REPORT: BOND’s 8th Annual Conference for Fatherhood and Men–Honest Talk and Brotherhood

SEE OUR MEN’S CONFERENCE VIDEO PLAYLIST ON YOUTUBE

For the past 27 years, BOND, the Brotherhood Organization of A New Destiny has hosted successful events and conferences for men and families, and this year is no exception.

On Saturday, June 17th, 2017, BOND hosted our 8th Annual Conference for Fatherhood and Men and it was a huge success! Men of all ages and races from across the country attended the event during Father’s Day weekend.

The conference featured comedy, powerful and thought-provoking speakers and panel discussions, and a unique workshop led by BOND Founder and President, Rev.

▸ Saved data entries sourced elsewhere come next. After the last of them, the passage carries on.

-- ==== Sys2Proof/Certificates/Slice0/Obligations.lean ====
section
/-! DEFINITION. The statements for the provers. -/
open Sys2Proof Sys2Proof.Machine

/-! ### The queue, and the two states a node cannot leave by itself -/

/-- A step takes the command at the front of the queue and answers exec of it on the state with the queue's rest. With nothing waiting a step is
one CLK_CTL cycle: the local counter advances by one, modulo 2^64, while the clocks run from the root PLL, and nothing else changes; but an access
that memory controllers have held goes on in it, the oldest one that no region holds any more. That the tick is the step of an empty queue, and
that a held access goes on at one, is the model's choice (log entries 6 and 80). -/
def Obligations.StepRunsFront : Prop :=
  (∀ (c : Instr) (rest : List Instr) (s : State), step { s with pending := c :: rest } = exec c { s with pending := rest }) ∧
    ∀ s : State, s.pending = [] →
      (readyAccess s = none →
        ∃ t, step s = .next t ∧ OnlyParts [.clk] s t ∧ t.clk.locked = s.clk.locked ∧ t.clk.fallback = s.clk.fallback ∧
          t.clk.counter = if s.clk.locked && !s.clk.fallback then (s.clk.counter + 1) % 2 ^ 64 else s.clk.counter) ∧
      ∀ i c, readyAccess s = some (i, c) →
        let u := tick s
        ∀ t, exec c { u with osier := { u.osier with waits := u.osier.waits.eraseIdx i, resuming := true } } = .next t →
          step s = .next { t with osier := { t.osier with resuming := false } }

/-- R412: only a power-on reset leaves FENCED_SAFE. No step from a node in FENCED_SAFE whose queue holds no such reset leaves it, puts a
key into a slot or brings a port up. -/
def Obligations.FencedSafeHolds : Prop := ∀ s t : State, SafeInv s → step s = .next t → SafeInv t

/-- FENCED_SAFE is reached: THERMAL_TRIP, LOCK_LOST, WATCHDOG_TIMEOUT and LOCKSTEP_MISMATCH on a working node, and SAFE with its confirmation
from a privileged master, enter it; the keys are zeroed, every port is idle, the cause is recorded and a SEAL entry heads the service record. -/
def Obligations.FencedSafeEntered : Prop :=
  let sealed (s t : State) (src : Nat) : Prop :=
    t.fault.st = .fencedSafe ∧ t.fault.cause = src ∧ (∀ e ∈ t.sec.keys, e.2.key = none) ∧ (∀ e ∈ t.ports, e.2.st = .down) ∧
      t.mem = s.mem ∧ t.weft = s.weft ∧ (t.svc.entries.head?.map (·.type)) = some 8 ∧ (s.pins.perst = true → Out.errFatal ∈ t.out)
  ∀ s : State, alive s = true →
    (∀ i r, 460 ≤ r → Completes (.thermalTrip i r) s fun t => sealed s t 0x41 ∧ t.pins.thermTrip = true) ∧
    (s.clk.locked = true → Completes .lockLost s fun t => sealed s t 0x40 ∧ t.clk.fallback = true ∧ t.clk.locked = false) ∧
    Completes .watchdogTimeout s (fun t => sealed s t 0x42) ∧
    Completes .lockstepMismatch s (fun t => sealed s t 0x42) ∧
    ∀ m, served s m Off.FAULT_CMD = true → privileged s m = true → s.fault.busy = false →
      Completes (.safe m 0x5AFE) s fun t => sealed s t 0x43 ∧ t.fault.status = 0

/-- While MOD_POR_N is low the node holds no key, no context, no byte of memory and no register value but those of reset, whatever
commands arrive short of the power-on reset. -/
def Obligations.HeldInResetHolds : Prop := ∀ s t : State, HeldInv s → step s = .next t → HeldInv t

/-- The node as State.reset gives it is held in reset. -/
def Obligations.ResetIsHeld : Prop := HeldInv State.reset ∧ State.reset.pending = [] ∧ State.reset.mem.wf = true ∧ State.reset.out = []

/-! ### Resets -/

/-- MOD_POR_N low, or power removed, clears every key and all volatile state; flash (the service record, the image, the enrolled keys,
the credential) and the fused minimum version stand. -/
def Obligations.PowerLossClears : Prop :=
  ∀ s : State, Completes .modPorNAssert s fun t =>
    t.pins.por = false ∧ t.sec.keys = [] ∧ t.sec.ctxs = [] ∧ t.mem = {} ∧ t.regs = {} ∧ t.weft = {} ∧ t.tier = {} ∧ t.fault = {} ∧ t.ports = [] ∧
      t.qpe = {} ∧ t.coma = {} ∧ t.map = {} ∧ t.svc = s.svc ∧ t.sec.store = s.sec.store ∧ t.sec.cred = s.sec.cred ∧
      t.boot.image = s.boot.image ∧ t.boot.minSv = s.boot.minSv ∧ t.boot.boots = s.boot.boots ∧ t.boot.st = .por ∧ t.pending = s.pending

/-- MOD_POR_N rises with all rails in range: an image that verifies and is not below the fused minimum runs, and the sequence ends in SETUP; any
other image ends in RECOVERY with the cause that COMMIT_BOOT names. An entry left partly written at the head of the service record is discarded. -/
def Obligations.PowerOnSequence : Prop :=
  ∀ (s : State) (o : BootObs), s.pins.por = false → o.rails = true →
    let recovers (c : Nat) (t : State) : Prop :=
      t.boot.st = .recovery ∧ t.boot.cause = c ∧ t.boot.minSv = s.boot.minSv ∧ t.mem.stackSet = [] ∧
        (o.torn = false → t.svc.entries = s.svc.entries) ∧ (o.torn = true → 2 ≤ s.svc.entries.length → t.svc.entries = s.svc.entries.drop 1)
    Completes (.powerOnReset o) s fun t =>
      t.pins.por = true ∧ t.clk.locked = true ∧ t.pending = s.pending ∧
      (o.flashOk = false → recovers 4 t) ∧
      (o.flashOk = true → s.boot.image = [] → recovers 1 t) ∧
      (o.flashOk = true → s.boot.image ≠ [] →
        (Config.vitatuVersion s.boot.image = none → recovers 2 t) ∧
        ∀ v, Config.vitatuVersion s.boot.image = some v →
          (v < s.boot.minSv → recovers 3 t) ∧
          (s.boot.minSv ≤ v → t.boot.st = .setup ∧ t.boot.vitatuSv = v ∧ t.boot.minSv = s.boot.minSv ∧ t.boot.boots = s.boot.boots + 1 ∧
            t.boot.image = s.boot.image))

/-- A node reset: PCIE_PERST_N holds the node at verification with memory, keys of the store, the service record and the fault state kept and
every slot key and register gone; its release, or a PF0 FLR, runs the boot phases to SETUP. -/
def Obligations.NodeResetSequence : Prop :=
  ∀ (s : State) (o : BootObs), alive s = true →
    (s.pins.perst = true → Completes (.nodeReset false o) s fun t =>
      t.pins.perst = false ∧ t.boot.st = .verify ∧ t.boot.resetKind = 1 ∧ t.mem.cells = s.mem.cells ∧ t.svc = s.svc ∧ t.fault.st = s.fault.st ∧
        t.sec.store = s.sec.store ∧ t.sec.cred = s.sec.cred ∧ (∀ e ∈ t.sec.keys, e.2.key = none) ∧ t.ports = [] ∧ t.hostq.rings = [] ∧
        t.weft.handles = [] ∧ t.map = {} ∧ t.pending = s.pending) ∧
    (o.flashOk = true → s.boot.image ≠ [] →
      let verifies (b : Bytes) (v : Nat) : Prop := Config.vitatuVersion b = some v ∧ s.boot.minSv ≤ v
      (s.pins.perst = true → Completes (.nodeReset true o) s fun t => t.pins = s.pins ∧
        ∀ v, verifies s.boot.image v → t.boot.st = .setup ∧ t.boot.resetKind = 2 ∧ t.boot.vitatuSv = v) ∧
      (s.pins.perst = false → s.boot.st = .verify → Completes (.pciePerstNRelease o) s fun t => t.pins.perst = true ∧ t.boot.minSv = s.boot.minSv ∧
        ∀ v, verifies s.boot.image v → t.boot.st = .setup ∧ t.boot.vitatuSv = v) ∧
      (∀ m hv img, served s m Off.COMMIT_RECOVERY_CMD = true → privileged s m = true → m ≠ .sideband → s.boot.st = .recovery →
        recoveryImage s (fnView hv 0) = some img → img ≠ [] → Completes (.recoveryLoad m hv o) s fun t => t.boot.minSv = s.boot.minSv ∧
          ∀ v, verifies img v → t.boot.st = .setup ∧ t.boot.image = img ∧ t.boot.vitatuSv = v ∧ t.map.recStatus = 0))

/-! ### Host rings and vectors -/

/-- An FLR of a VF disables that function's rings at once and stops every write into its memory, and its contexts and streams survive; a VF
that enters D3hot is handled as that FLR. -/
def Obligations.FunctionReset : Prop :=
  ∀ (s : State) (f : Nat), alive s = true → f ≠ 0 →
    (Completes (.vfFlr f) s fun t =>
      (∀ r, r ∈ s.hostq.rings.map (·.1) → r ≠ adminRing → ringFn s r = f → ringOf t r = {}) ∧ f ∈ t.hostq.fnStopped ∧
        t.sec.ctxs = s.sec.ctxs ∧ t.sec.keys = s.sec.keys ∧ t.tier = s.tier ∧ t.mem = s.mem ∧ t.fault.st = s.fault.st) ∧
    exec (.vfD3hot f) s = exec (.vfFlr f) s

/-- PF0 in D3hot stops the doorbell scan and every fetch; its return to D0 lets the held records and writes go, in order, and restarts the scan
at HOSTQ_SCAN_MIN. -/
def Obligations.FunctionPower : Prop :=
  ∀ s : State, alive s = true →
    (Completes .pf0D3hot s fun t => OnlyParts [.hostq] s t ∧ t.hostq.pf0D3 = true ∧
      (∀ hv sw, exec (.doorbellScan hv sw) t = .next t) ∧ (∀ hv, exec (.doorbellSweep hv) t = .next t) ∧
      ∀ hv, exec (.descriptorFetch hv) t = .next t) ∧
    (s.hostq.pf0D3 = true → s.hostq.held = [] → Completes .pf0D0 s fun t =>
      OnlyParts [.hostq, .out] s t ∧ t.out = s.out ++ s.hostq.heldOut ∧ t.hostq.pf0D3 = false ∧ t.hostq.heldOut = [] ∧
        t.hostq.interval = scanMin s ∧ t.hostq.rings = s.hostq.rings)

/-- A ring's life: enabling makes a DISABLED ring ACTIVE with its indices and phase as on a first pass; disabling sets it DRAINING and ends its
descriptors not admitted; with no completion reserved it becomes DISABLED. -/
def Obligations.RingStates : Prop :=
  ∀ (s : State) (m : Master) (cfg : Nat),
    (served s m Off.HOSTQ_RING_CFG = true → privileged s m = true →
      ((ringOf s (ringSel s m)).st = .disabled → Completes (.ringEnable m cfg) s fun t =>
        ringOf t (ringSel s m) = { st := .active } ∧ ringFn t (ringSel s m) ∉ t.hostq.fnStopped ∧
          (∀ q, q ≠ ringSel s m → ringOf t q = ringOf s q) ∧ OnlyParts [.regs, .hostq, .out, .sb] s t) ∧
      ((ringOf s (ringSel s m)).st = .active → Completes (.ringDisable m cfg) s fun t =>
        (ringOf t (ringSel s m)).st = .draining ∧ ∀ d ∈ t.hostq.fetched, d.ring ≠ ringSel s m)) ∧
    ∀ r, alive s = true → (ringOf s r).st = .draining → (ringOf s r).reserved = 0 →
      Completes (.ringDisabled r) s fun t =>
        OnlyParts [.hostq] s t ∧ ringOf t r = { ringOf s r with st := .disabled } ∧ ∀ q, q ≠ r → ringOf t q = ringOf s q

/-- A vector's message leaves when its moderation timer expires with records unsignalled, and when it is unmasked with its PBA bit set, with
the address and the data of its table entry; a masked entry sends none. -/
def Obligations.VectorMessages : Prop :=
  ∀ (s : State) (f : Nat), alive s = true → f ∉ s.hostq.fnStopped → (f = 0 → s.hostq.pf0D3 = false) →
    (∀ pv, fnOfVec s pv = some f → (vecGet s pv).unsignalled ≠ 0 → (vecGet s pv).masked = false →
      Completes (.msixModerationTimer pv) s fun t =>
        t.out = s.out ++ [.msix f (pv - vecFirst s f) (vecGet s pv).addr (vecGet s pv).data] ∧ (vecGet t pv).unsignalled = 0 ∧ OnlyParts [.regs, .hostq, .out] s t) ∧
    ∀ v e, v < vecCount s f → e.vec = v →
      (e.masked = true → Completes (.msixUnmask f e) s fun t => OnlyParts [.hostq] s t ∧
        vecGet t (vecFirst s f + v) = { vecGet s (vecFirst s f + v) with addr := e.addr, data := e.data, masked := true }) ∧
      (e.masked = false → (vecGet s (vecFirst s f + v)).pba = true → Completes (.msixUnmask f e) s fun t =>
        t.out = s.out ++ [.msix f v e.addr e.data] ∧ (vecGet t (vecFirst s f + v)).masked = false ∧
          (vecGet t (vecFirst s f + v)).pba = false ∧ (vecGet t (vecFirst s f + v)).addr = e.addr ∧ OnlyParts [.regs, .hostq, .out] s t)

Jesse Lee Peterson.

The first panel featured CJ Johnson, CEO and Founder of Januel+Johnson—a Los Angeles based digital marketing agency; Robert Bakke, NASCAR driver, jet Captain and author; and Tim Alexander, filmmaker, father and family advocate.

(L-R: Jesse Lee Peterson, CJ Johnson, Robert Bakke, and Tim Alexander)

Jesse Lee Peterson peppered the panel with questions about the definition of manhood, marriage, parenting, anger, and more. One issue that provoked a lively exchange was the topic of blended families (stepfamilies). The question was asked whether it’s good for men to remarry and raise stepchildren. Interestingly, two of the panelists were divorced Christian men. One man had remarried and the other was engaged to a divorced woman with kids. These men expressed their strong support for “blended families.”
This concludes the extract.